> [What you will do]
The answer is to be an exact copy of the lines below running from the line with "match s.reachPlace a.place with" down to the line with "let s := match a.place with", both ends included, and nothing more.
>>>>>
-- ==== Sys2Proof/Machine/Perform.lean ====
section
/-! DEFINITION. The performance of lane accesses in flight (R126, R127, R135, R143, R224): loads, atomics and stores of an operation
act on memory one lane at a time, between issue and completion; completion writes the destinations and drops the flag. -/

namespace Sys2Proof.Machine

open Sys2Proof

/-! Read-modify-writes. -/

/-- The size of an atomic's location (R168, R232). -/
def atomSize (op : Nat) : Nat :=
  if op = 0x01 || op = 0x0E || op = 0x0F || op = 0x10 || op = 0x12 || op = 0x14 then 8 else if op = 0x03 || op = 0x04 then 2 else 4

/-- The stochastic mode of a sum of two elements of a format (R85): the smaller of the spacings of the terms that are not zero. -/
def srSum (f : Fmt) (a b : FVal) (r : Word) : Rnd :=
  match a, b with
  | .fin _ m e, .fin _ m' e' =>
    if m = 0 && m' = 0 then .sr 0 r
    else if m = 0 then .sr (f.ulpExp m' e') r
    else if m' = 0 then .sr (f.ulpExp m e) r
    else .sr (min (f.ulpExp m e) (f.ulpExp m' e')) r
  | _, _ => .sr 0 r

/-- The new value of a location (R233): `v` is the operand, `c` the compare value of `.cas` or the random word of `.sr`. -/
def rmw (op : Nat) (old v c : Nat) : Nat :=
  let w (x : Nat) : Word := BitVec.ofNat 32 x
  match op with
  | 0x00 => (old + v) % 2 ^ 32
  | 0x01 => (old + v) % 2 ^ 64
  | 0x02 => (fadd false .rn (w old) (w v)).1.toNat
  | 0x03 => (bf16.ofVal .rn ((bf16.read old).add .rn (bf16.read v))).1
  | 0x04 =>
    let m := srSum bf16 (bf16.read old) (bf16.read v) (w c)
    (bf16.ofVal m ((bf16.read old).add m (bf16.read v))).1
  | 0x05 => (minS (w old) (w v)).toNat
  | 0x06 => min old v
  | 0x07 => (maxS (w old) (w v)).toNat
  | 0x08 => max old v
  | 0x09 => (fminmax false false (w old) (w v)).1.toNat
  | 0x0A => (fminmax false true (w old) (w v)).1.toNat
  | 0x0B | 0x0E => Nat.land old v
  | 0x0C | 0x0F => Nat.lor old v
  | 0x0D | 0x10 => Nat.xor old v
  | 0x11 | 0x12 => v
  | 0x13 | 0x14 => if old = c then v else old
  | 0x15 => if v ≤ old then 0 else old + 1
  | 0x16 => if old = 0 || v < old then v else old - 1
  | _ => old

/-! Places. -/

/-- Two accesses touch a common byte. -/
def Place.overlaps (p : Place) (n : Nat) (q : Place) (m : Nat) : Bool :=
  match p, q with
  | .mem a _ _, .mem b _ _ => a < b + m && b < a + n
  | .lagoon t a, .lagoon u b => t = u && a < b + m && b < a + n
  | .dev a, .dev b => a < b + m && b < a + n
  | _, _ => false

/-- A place on a page with ROW. -/
def Place.row : Place → Bool
  | .mem _ _ row => row
  | _ => false

/-- The object's 16 bytes as a place. -/
def ObjAddr.place : ObjAddr → Place
  | .mem a => .mem a false false
  | .lagoon t o => .lagoon t o

/-- An access touches an object on which something waits (R122). -/
def State.waited (s : State) (p : Place) (n : Nat) : Bool := s.waiters.any fun w => w.obj.place.overlaps 16 p n

/-- Every release record of a core is promoted: an access from outside reaches what its releases cover (R132). -/
def State.promoteAll (s : State) (c : Nat) : State :=
  if (s.core c).l1.recs.isEmpty then s else s.promote c ((s.core c).l1.recs.length - 1)

/-- The core that holds a lagoon. -/
def State.lagoonCore (s : State) (t : TeamKey) : Nat :=
  match s.held? t with
  | some h => h.core
  | none => ((s.team? t).map (·.core)).getD 511

/-- A key of release records made through a lagoon, which no address of memory has. -/
def lagoonRecord : Nat := 2 ^ 80

/-- An access of a core to a lagoon (R72, R101, R132): every other core that recorded a release on a lagoon is promoted first, and one from another
core makes the owner promote its releases, and wake first where it is gated. -/
def State.reachLagoon (s : State) (core : Nat) (t : TeamKey) : State :=
  let s := s.promoteFor core lagoonRecord
  if s.lagoonCore t = core then s else (s.promoteAll (s.lagoonCore t)).wakeCore (s.lagoonCore t)

/-- The poison code of a lagoon byte (R392). -/
def State.lagoonPoison (s : State) (t : TeamKey) (off : Nat) : Nat := (s.lagPoisonTab t).get 0 (off / 64)

/-- A wave consumes poisoned bytes (R351, R393): `ECC` with the poison code halts its context, and stops the program of a command processor. -/
def State.consume (s : State) (o : Op) (code : Nat) : State :=
  if code = 0 then s
  else
    let t : Byte := BitVec.ofNat 8 code
    match o.agent, s.agent? o.agent with
    | .cp c, _ => if (s.ctReg c 0x009).getLsbD 1 then s.takeCause o.agent 1 Cause.ecc t o.pc ((s.ctx c).cp.th 0) 0 else s
    | .wave _, some _ =>
      (s.modAgent o.agent fun w => w.setCause Cause.ecc t).raiseHalt (ctxOf o.agent) (s.haltHeader o.agent Cause.ecc t 0 o.pc o.lanes)
    | .wave _, none =>
      s.raiseHalt (ctxOf o.agent)
        { code := Cause.ecc, tcode := code, src := 0, who := o.who, core := o.core, quarter := o.quarter, pc := o.pc, lanes := o.lanes }

/-- The agent as it accesses device registers. -/
def State.regAgent (s : State) (a : Agent) : RegAgent := { level := s.level a, part := partOf (ctxOf a), self := some a }

/-- A core's clean copy of a location's sector gives way to the home point. -/
def State.dropSector (s : State) (c a : Nat) : State := s.modL1 c fun l => { l with clean := l.clean.del (a / 64) }

/-- A lagoon is another member's than that of an agent's own team (R101, R229): the scope of its accesses is `.clus`. -/
def otherLagoon (a : Agent) (t : TeamKey) : Bool := match a with | .wave k => decide (k.team ≠ t) | .cp _ => true

/-- Read the bytes of a place for an operation (R64, R102, R135, R136). -/
def State.readPlace (s : State) (o : Op) (p : Place) (n : Nat) (home acq : Bool) : List Byte × State :=
  match p with
  | .mem a nc _ =>
    let s := s.consume o (s.poisonAt o.core a)
    let (bs, s) := s.readBytes o.core a n nc home
    (bs, if acq && home then s.acquire o.core 2 else s)
  | .lagoon t off =>
    let s := (s.consume o (s.lagoonPoison t off)).reachLagoon o.core t
    (s.lagoonRead t off n, if acq && otherLagoon o.agent t then s.acquire o.core 2 else s)
  | .ctx vals code => (vals, s.consume o code)
  | .dev a => s.windowBytes (s.regAgent o.agent) a n

/-- Write the bytes of a place at its home point, for an operation performed there (R143). -/
def State.writeHome (s : State) (o : Op) (p : Place) (bs : List Byte) : State :=
  match p with
  | .mem a _ row => ((s.promoteFor o.core a).homeWrites a bs row).dropSector o.core a
  | .lagoon t off => s.lagoonWrite t off bs
  | .ctx .. => s
  | .dev a => s.windowStore (s.regAgent o.agent) a bs

/-- The store that an operation's write is, for the L1 that takes it. -/
def Op.storeId (o : Op) : StoreId := { agent := o.agent, num := o.id, who := o.who, quarter := o.quarter }

/-- A lane's read-modify-write (R143, R233): refused with `BARSTORE` on an object with waiters (R122), performed in the L1 at `.wave`
or `.core` on a cacheable page, else at the home point. An acquire at `.wave` or `.core` marks nothing there (R136). -/
def State.runAtomic (s : State) (o : Op) (a : LaneAcc) (op : Nat) (home acq rel : Bool) : List Byte × Bool × State :=
  let n := atomSize op
  if s.waited a.place n then ([], true, s)
  else
    let local' : Option (Nat × Bool) :=
      match a.place with
      | .mem pa nc row => if home || nc || decide (320 ≤ o.core) then none else some (pa, row)
      | _ => none
    match local' with
    | some (pa, row) =>
      let s := s.consume o (s.poisonAt o.core pa)
      let (bs, s) := s.readBytes o.core pa n false false
      let new := leBytes n (rmw op (ofLeBytes bs) a.operand.toNat a.compare.toNat)
      let s := s.writeBytes o.core o.storeId pa new false row
      (bs, false, if rel then s.release o.core 1 (some pa) else s)
    | none =>
      let (bs, s) := s.readPlace o a.place n true (acq && (home || match a.place with | .mem .. => false | _ => true))
      let s := s.writeHome o a.place (leBytes n (rmw op (ofLeBytes bs) a.operand.toNat a.compare.toNat))
      (bs, false, s)

/-- Perform one lane's access: its result, whether an object's waiters refused it (R122), and the state (R126). -/
def State.runAcc (s : State) (o : Op) (a : LaneAcc) : List Byte × Bool × State :=
  match o.kind with
  | .load size _ _ _ _ home acq =>
    let (bs, s) := s.readPlace o a.place size home acq
    (bs, false, s)
  | .atomic op _ home acq rel => s.runAtomic o a op.toNat home acq rel
  | .store size row =>
    if s.waited a.place size then ([], true, s)
    else
      let bs := (leBytes 8 a.operand.toNat ++ leBytes 8 a.compare.toNat).take size
      match a.place with
      | .mem pa nc _ => ([], false, s.writeHome o (.mem pa nc row) bs)
      | p => ([], false, s.writeHome o p bs)
  | .semTake _ =>
    let (bs, s) := s.readPlace o a.place 16 true false
    let t := ofLeBytes ((bs.drop 4).take 4)
    let obj := bs.take 4 ++ leBytes 4 (t + 1) ++ bs.drop 8
    ((bs.drop 4).take 4, false, s.writeHome o a.place obj)
  | .semRead _ =>
    let (bs, s) := s.readPlace o a.place 16 true false
    (bs.take 4, false, s)
  | _ => ([], false, s)

/-- The operation of a number. -/
def State.op? (s : State) (id : Nat) : Option Op := s.ops.find? (·.id = id)
/-- Change an operation. -/
def State.modOp (s : State) (id : Nat) (f : Op → Op) : State := { s with ops := s.ops.map (fun (o : Op) => if o.id = id then f o else o) }
/-- Remove an operation. -/
def State.dropOp (s : State) (id : Nat) : State := { s with ops := s.ops.filter (fun (o : Op) => o.id ≠ id) }

/-- The size of an operation's accesses. -/
def OpKind.size : OpKind → Nat
  | .load n .. => n
  | .atomic op .. => atomSize op.toNat
  | .store n _ => n
  | _ => 16

/-- The kind of an operation's request in a fault record (R424). -/
def OpKind.reqKind : OpKind → Nat
  | .load .. | .semRead _ => 0
  | .store .. => 1
  | _ => 2

/-- An operation accesses memory at its home point whatever its page (R135). -/
def OpKind.atHome : OpKind → Bool
  | .load _ _ _ _ _ home _ => home
  | .atomic _ _ home _ _ => home
  | _ => true

/-- The lower of two causes. -/
def lowerCause (c : Cause) (old : Option Cause) : Option Cause :=
  match old with
  | some d => some (min c d)
  | none => some c

/-- A lane's access is refused (R394, R395): its destination keeps its value, and the lowest cause of the instruction becomes pending
when its last access is done. -/
def State.refuseAcc (s : State) (id lane : Nat) (cause : Cause) : State :=
  s.modOp id fun o => { o with
    cause := lowerCause cause o.cause,
    accs := o.accs.map (fun (b : LaneAcc) => if b.lane = lane && b.result.isNone then { b with skip := true } else b) }

/-- The cause that an operation met becomes pending in its wave (R380, R394). -/
def State.pendOp (s : State) (o : Op) : State :=
  match o.cause with
  | some c => s.pendCause o.agent c 0 o.who o.core o.quarter
  | none => s

/-- Perform the access of one lane, if it is still to be performed: never where no route leads to its peer, or where its flit needs a port that is
down, which discards it so that it times out (R395, R420). -/
def State.performOne (s : State) (id lane : Nat) : State :=
  match s.op? id with
  | none => s
  | some o =>
    match o.accs.find? fun a => a.lane = lane && a.result.isNone && !a.skip with
    | none => s
    | some a =>
      match s.reachPlace a.place with
      | .noRoute => (s.noRoute (partOf (ctxOf o.agent)) a.place.globalAddr o.kind.reqKind o.kind.size).refuseAcc id lane Cause.remote
      | .down => (s.requestAt (partOf (ctxOf o.agent)) a.place o.kind.reqKind o.kind.size).refuseAcc id lane Cause.remoteTimeout
      | .ok =>
        let s := match a.place with
          | .mem pa nc _ => if s.leaves o.core pa (o.kind.atHome || nc) then s.request (partOf (ctxOf o.agent)) pa o.kind.reqKind o.kind.size else s
          | _ => s
        let (bs, skip, s) := s.runAcc o a
        s.modOp id fun o => { o with
          cause := if skip then lowerCause Cause.barstore o.cause else o.cause
          accs := o.accs.map (fun (b : LaneAcc) => if b.lane = lane then { b with result := some bs, skip := skip } else b) }

/-- The operation writes one location in ascending lane order (R226, R234). -/
def OpKind.inLaneOrder : OpKind → Bool
  | .atomic .. | .store .. => true
  | _ => false

/-- An operation acts once for its group. -/
def OpKind.uniform : OpKind → Bool
  | .load _ _ _ u .. => u
  | .semTake _ | .semRead _ => true
  | _ => false

/-- Perform a lane's access after those of lower lanes at the same location, where their order is fixed (R226, R234). -/
def State.performAfter (s : State) (id lane : Nat) : State :=
  match s.op? id with
  | none => s
  | some o =>
    match o.accs.find? (·.lane = lane) with
    | none => s
    | some a =>
      if o.kind.inLaneOrder then
        o.accs.foldl
          (fun s b => if b.lane ≤ lane && b.place.overlaps o.kind.size a.place o.kind.size then s.performOne id b.lane else s) s
      else s.performOne id lane

/-- Perform a lane's access after the accesses in flight that its program order puts before it: those of the same thread to its bytes, of
earlier operations of its wave (R127). -/
def State.performAcc (s : State) (id lane : Nat) : State :=
  match s.op? id with
  | none => s
  | some o =>
    match o.accs.find? (·.lane = lane) with
    | none => s
    | some a =>
      let earlier (p : Op) (b : LaneAcc) : Bool :=
        p.agent = o.agent && decide (p.id < id) && b.result.isNone && !b.skip && (b.lane = lane || p.kind.uniform || o.kind.uniform) &&
          b.place.overlaps p.kind.size a.place o.kind.size
      (s.ops.foldl (fun s p => p.accs.foldl (fun s b => if earlier p b then s.performAfter p.id b.lane else s) s) s).performAfter id lane

/-- Perform a lane's access as the memory model orders it: after those of lower lanes, each after its own thread's (R127, R234). -/
def State.performLane (s : State) (id lane : Nat) : State :=
  match s.op? id with
  | none => s
  | some o =>
    match o.accs.find? (·.lane = lane) with
    | none => s
    | some a =>
      o.accs.foldl
        (fun s b =>
          if b.lane = lane || (o.kind.inLaneOrder && decide (b.lane < lane) && b.place.overlaps o.kind.size a.place o.kind.size) then
            s.performAcc id b.lane
          else s)
        s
<<<<<
> [Response to this task]
      match s.reachPlace a.place with
      | .noRoute => (s.noRoute (partOf (ctxOf o.agent)) a.place.globalAddr o.kind.reqKind o.kind.size).refuseAcc id lane Cause.remote
      | .down => (s.requestAt (partOf (ctxOf o.agent)) a.place o.kind.reqKind o.kind.size).refuseAcc id lane Cause.remoteTimeout
      | .ok =>
        let s := match a.place with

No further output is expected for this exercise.